It was a whirlwind trip, but when the entire eighth-grade class visited Washington, D.C., Oct. 2-4, they took in as many cultural and historical sites as they could fit in. 

But it wasn’t just about sightseeing. The trip was designed to align with the school’s mission to prepare students to thrive in a complex and interdependent world; to develop authentic connections to Lead From Here, with a focus on Changing Your World; and to connect with curricular themes of empowerment and Ravens in Action, the Middle School capstone experience that engages eighth-graders in civic discourse and service.

Anna Haywood ’24 shared these reflections on her experience.  

A couple of weeks ago, as a grade, we went on a trip to Washington, D.C. It was a lot of fun, and I learned so much! We saw many monuments, including the World War II Memorial, the Lincoln Memorial and the Washington Monument. We also visited several museums: the Newseum, the National Museum of African American History and Culture, the National Air and Space Museum, and the United States Holocaust Memorial Museum. 

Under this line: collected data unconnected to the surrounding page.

theorem kept_execNvmeFlush {s0 : State} {c : Sys2Proof.NvmeCmd} {s : State} (h1 : Kept W s0 s) (w_ohost : W.ohost = true)
    : KeptR W s0 (execNvmeFlush c s) := by
  unfold execNvmeFlush
  try dsimp only
  with_reducible
    repeat' first
      | assumption | refine kept_nvmeFlush ?_ ?_ | refine keptR_next ?_

theorem kept_railSend {s0 : State} {s : State} {r : Nat} {k : Nat} (h0 : Kept W s0 s) : Kept W s0 (State.railSend s r k) := by
  unfold State.railSend
  try dsimp only
  with_reducible
    repeat' first
      | assumption | refine kept_put ?_ | refine kept_emit ?_ | refine kept_foldl (fun _ _ _ => ?_) ?_

theorem kept_oflUnmask {s0 : State} {s : State} {page : Nat} (h0 : Kept W s0 s) (w_ohost : W.ohost = true)
    : Kept W s0 (State.oflUnmask s page) := by
  unfold State.oflUnmask
  try dsimp only
  with_reducible
    repeat' first
      | assumption | refine kept_oflEvents ?_ ?_ | refine kept_modOfl ?_ (fun _ => ?_) | refine kept_ite (fun _ => ?_) (fun _ => ?_)
      | refine keptR_ite (fun _ => ?_) (fun _ => ?_) | refine kept_fst_ite (fun _ => ?_) (fun _ => ?_) | refine kept_id ?_
      | simp only [kept_mk] | refine kept_foldl (fun _ _ _ => ?_) ?_ | refine kept_fst_foldl (fun _ _ _ => ?_) ?_ | refine keptR_next ?_
      | exact keptR_fault | exact keptR_refused | refine keptO_some ?_ | exact keptO_none | exact fun h => h

theorem kept_failMembers {s0 : State} {s : State} {l : List (Nat × Nat)} (h0 : Kept W s0 s) (w_ohost : W.ohost = true)
    : Kept W s0 (State.failMembers s l) := by
  unfold State.failMembers
  try dsimp only
  with_reducible
    repeat' first
      | assumption | refine kept_modVol ?_ | refine kept_modRec ?_ | refine kept_ev ?_ | refine kept_deadCheck ?_ ?_
      | refine kept_recShow ?_ ?_ | refine kept_foldl (fun _ _ _ => ?_) ?_ | split

theorem kept_pdDone {s0 : State} {s : State} (h0 : Kept W s0 s) (w_ohost : W.ohost = true) : Kept W s0 (State.pdDone s) := by
  unfold State.pdDone
  try dsimp only
  with_reducible
    repeat' first
      | assumption | refine kept_domainSet ?_ ?_ | refine kept_modCpr ?_ | refine kept_put ?_ | refine kept_clkShow ?_ | refine kept_ev ?_
      | refine kept_foldl (fun _ _ _ => ?_) ?_ | split

theorem kept_execEvCprPd {s0 : State} {s : State} (h0 : Kept W s0 s) (w_ohost : W.ohost = true) : KeptR W s0 (execEvCprPd s) := by
  unfold execEvCprPd
  try dsimp only
  with_reducible
    repeat' first
      | assumption | refine kept_pdDone ?_ ?_ | refine keptR_next ?_

theorem kept_onAck {s0 : State} {s : State} {m : Sys2Proof.Machine.SkyIn} (h0 : Kept W s0 s) : Kept W s0 (State.onAck s m) := by
  unfold State.onAck
  try dsimp only
  with_reducible
    repeat' first
      | assumption | refine kept_skyAnswer ?_ | refine kept_modSky ?_ | refine kept_ite (fun _ => ?_) (fun _ => ?_)

theorem kept_mediaHostOff {s0 : State} {s : State} (h0 : Kept W s0 s) : Kept W s0 (State.mediaHostOff s) := by
  unfold State.mediaHostOff
  try dsimp only
  with_reducible
    repeat' first
      | assumption | refine kept_wr ?_ | refine kept_put ?_ | refine kept_decBusy ?_ | refine kept_ite (fun _ => ?_) (fun _ => ?_)
      | simp only [kept_mk] | refine kept_foldl (fun _ _ _ => ?_) ?_

theorem kept_onAssign {s0 : State} {s : State} {m : Sys2Proof.Machine.SkyIn} (h0 : Kept W s0 s) : Kept W s0 (State.onAssign s m) := by
  unfold State.onAssign
  try dsimp only
  with_reducible
    repeat' first
      | assumption | refine kept_modSky ?_ | refine kept_put ?_ | refine kept_wr64 ?_ | refine kept_wr ?_ | refine kept_evSkyState ?_
      | refine kept_skyPlace ?_ | refine kept_skyRegroup ?_ | refine kept_foldl (fun _ _ _ => ?_) ?_ | split

theorem kept_formatZero {s0 : State} {s : State} {v : Sys2Proof.Machine.Volume} (h0 : Kept W s0 s) (w_media : W.media = true)
    : Kept W s0 (State.formatZero s v) := by
  unfold State.formatZero
  try dsimp only
  with_reducible
    repeat' first
      | assumption | refine kept_ite (fun _ => ?_) (fun _ => ?_) | refine keptR_ite (fun _ => ?_) (fun _ => ?_)
      | refine kept_fst_ite (fun _ => ?_) (fun _ => ?_) | refine kept_id ?_ | simp only [kept_mk] | refine kept_foldl (fun _ _ _ => ?_) ?_
      | refine kept_fst_foldl (fun _ _ _ => ?_) ?_ | refine keptR_next ?_ | exact keptR_fault | exact keptR_refused | refine keptO_some ?_
      | exact keptO_none | exact fun h => h | exact fun h => Mem.write_wf h | exact fun h => Mem.zero_wf h | exact fun h => Mem.set_wf h
      | exact fun h => Mem.filter_wf h | exact fun h => rising_filter h | exact fun h => RegFile.wr_rising h
      | exact fun h => RegFile.put_rising h | exact fun h => judgeSet_rising h | exact fun _ => rfl | exact fun _ => Mem.nil_wf | split
      | refine kept_mk_regs ?_ ?_ | refine kept_mk_host ?_ ?_ ?_ | refine kept_mk_ohost ?_ ?_ ?_ | refine kept_mk_hbm ?_ ?_ ?_
      | refine kept_mk_mram ?_ ?_ ?_ | refine kept_mk_lut ?_ ?_ ?_ | refine kept_mk_ofl ?_ ?_ | refine kept_mk_media ?_ ?_ ?_

theorem kept_mediaFormat {s0 : State} {s : State} {id : Nat} {uuid : Nat} {now : Nat} (h0 : Kept W s0 s) (w_media : W.media = true)
    (w_ohost : W.ohost = true) : Kept W s0 (State.mediaFormat s id uuid now) := by
  unfold State.mediaFormat
  try dsimp only
  with_reducible
    repeat' first
      | assumption | refine kept_recPacket ?_ (fun _ => ?_) | refine kept_setResult ?_ | refine kept_formatZero ?_ ?_
      | refine kept_mediaWrite ?_ ?_ | refine kept_rowStore ?_ ?_ | refine kept_recShow ?_ ?_ | refine kept_modRec ?_
      | refine kept_foldl (fun _ _ _ => ?_) ?_ | split

theorem kept_execMediaFormat {s0 : State} {id : Nat} {uuid : Nat} {now : Nat} {s : State} (h3 : Kept W s0 s) (w_media : W.media = true)
    (w_ohost : W.ohost = true) : KeptR W s0 (execMediaFormat id uuid now s) := by
  unfold execMediaFormat
  try dsimp only
  with_reducible
    repeat' first
      | assumption | refine kept_mediaFormat ?_ ?_ ?_ | refine keptR_next ?_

My favorite tour was the night tour of monuments. All of the monuments look so different at night, and it’s fascinating to see them lit up. My favorite museum was the Holocaust Museum. It was a lot to take in, but it was my favorite because at the end of the museum we met three women who survived the Holocaust. It was very interesting to hear their stories about the Holocaust since they lived through it. We could ask them questions, talk to them and just hear what happened from their story. One of the survivors, named Ruth, said this: “It is my obligation to tell my story, and yours to make sure this never happens again.” This really stuck with me and my peers. 

Right now in Language Arts we’re reading a book about the Holocaust and we’re also talking about how there is never a single story to any event. Every person has their own thoughts and feelings, and it is not fair to only hear one story from such a massive catastrophe. We also finished up our World War I, World War II and Holocaust units of study before the trip, so this trip was perfectly timed with what we’re learning.